SOURCE RECORDS
================================

-- ==== Sys2Proof/Machine/Order.lean ====
section
/-! DEFINITION. The fences and cross-path fences (07_memory_model R164 to R167) and how a pawn rejoins the rotation (R65,
R147, R165). -/

namespace Sys2Proof.Machine

/-- What a fence needs; on the primary it waits with cause 3 for the acknowledgements of remote stores (R167). -/
def specFence (k : Bool) : OpSpec where
  cls := .c
  k := k
  sync := true
  freeze := fun s => if s.acksOut then [3] else []

/-- A pawn leaves the rotation until the fence of the scope is complete; the primary's has no further effect. -/
def State.fence (s : State) (scope : Nat) : State :=
  match s.ctx.agent with
  | .primary => s
  | .pawn t => s.updPawn t fun p => { p with status := .fencing scope }

/-- R165: release and acquire at core scope. -/
def execFenceCore (k : Bool) (s : State) : Out := issue (specFence k) s fun s => s.fence 0
/-- R165: release and acquire at cluster scope. -/
def execFenceClus (k : Bool) (s : State) : Out := issue (specFence k) s fun s => s.fence 1
/-- R165: release and acquire at die scope. -/
def execFenceDie (k : Bool) (s : State) : Out := issue (specFence k) s fun s => s.fence 2
/-- R165: release and acquire at package scope. -/
def execFencePkg (k : Bool) (s : State) : Out := issue (specFence k) s fun s => s.fence 3
/-- R165: release and acquire at system scope. -/
def execFenceSys (k : Bool) (s : State) : Out := issue (specFence k) s fun s => s.fence 4

/-- R166: a fence at core scope; the thread's later pushes come after it, since it is out of the rotation until then. -/
def execXfenceCore (k : Bool) (s : State) : Out := issue (specFence k) s fun s => s.fence 0
/-- R166: a cross-path fence at cluster scope. -/
def execXfenceClus (k : Bool) (s : State) : Out := issue (specFence k) s fun s => s.fence 1
/-- R166: a cross-path fence at die scope. -/
def execXfenceDie (k : Bool) (s : State) : Out := issue (specFence k) s fun s => s.fence 2
/-- R166: a cross-path fence at package scope. -/
def execXfencePkg (k : Bool) (s : State) : Out := issue (specFence k) s fun s => s.fence 3
/-- R166: a cross-path fence at system scope. -/
def execXfenceSys (k : Bool) (s : State) : Out := issue (specFence k) s fun s => s.fence 4

/-! ### Rejoining -/

/-- The release and acquire actions of a fence on the pawn cache (R163, R165). -/
def State.fenceActions (s : State) (scope : Nat) : State := if scope = 0 then s else s.writeBackAll.dropClean

/-- The thread is back in the rotation with an empty buffer (R147). -/
def State.backIn (s : State) (t : Nat) : State := s.updPawn t fun p => { p with status := .running, buf := [] }

/-- The trap of a guard report (R141): the record goes, and GRDREC clears. -/
def Thread.guardTrap (t : Thread) : TrapRec where
  code := BitVec.ofNat 9 (0x98 + bits t.grdrec.toNat 27 3)
  addr := t.grdrec.setWidth 64
  arg := t.grdWord.setWidth 64
  slot := t.grdSlot

def Thread.clearGuard (t : Thread) : Thread := { t with grdrec := 0, grdHeld := false }

/-- A guard touch waits for its report; one that was pending at trap entry waits for the return (R396). -/
def Thread.guardPending (t : Thread) : Bool := t.grdrec.getLsbD 31 && !(t.grdHeld && decide (t.mode ≠ 0))

/-- The pending event that comes first for a pawn, before a guard report (R259, R396, R398). -/
def Pawn.event (p : Pawn) : Option TrapRec := p.th.mcheck <|> (if p.th.mode = 0 then p.th.flagTrap else none)

/-- A thread rejoins after a switch point; with a guard touch recorded and no event before it, it traps instead (R65, R141, R396). -/
def State.rejoin (s : State) (t : Nat) : State :=
  let p := s.pawn t
  if p.event.isNone && p.th.guardPending then
    (s.pawnTrap t p.th.guardTrap p.pc).updPawn t fun q => { q with th := q.th.clearGuard }
  else s.backIn t

/-- An engine submission of the thread waits for the driver, so that it parks (R178). -/
def State.engParked (s : State) (t : Nat) : Bool :=
  s.core.engQ.toList.any fun q => q.cmds.any fun c => decide (c.byPawn = some t) && (c.fault.isSome || c.failed)

/-- Nothing of the thread is outstanding: R65's condition, with R178's for an eqw. -/
def State.pawnQuiet (s : State) (t : Nat) : Bool := (s.pawn t).quiet && !s.engParked t

/-- R65: a thread that left the rotation comes back, or ends, once nothing of it is outstanding. -/
def execPawnSwitchRejoin (t : Nat) (s : State) : Out :=
  .next (match (s.pawn t).status with
    | .switching => if s.pawnQuiet t then s.rejoin t else s
    | .fencing scope => if s.pawnQuiet t then (s.fenceActions scope).rejoin t else s
    | .exiting => if s.pawnQuiet t then s.updPawn t fun p => { p with status := .exited } else s
    | .waking => s.updPawn t fun p => { p with status := .running }
    | _ => s)

end Sys2Proof.Machine
end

================================

WORK INSTRUCTION
Copy out each line of the entries above that holds "status".

FINAL ANSWER
  | .pawn t => s.updPawn t fun p => { p with status := .fencing scope }
def State.backIn (s : State) (t : Nat) : State := s.updPawn t fun p => { p with status := .running, buf := [] }
  .next (match (s.pawn t).status with
    | .exiting => if s.pawnQuiet t then s.updPawn t fun p => { p with status := .exited } else s
    | .waking => s.updPawn t fun p => { p with status := .running }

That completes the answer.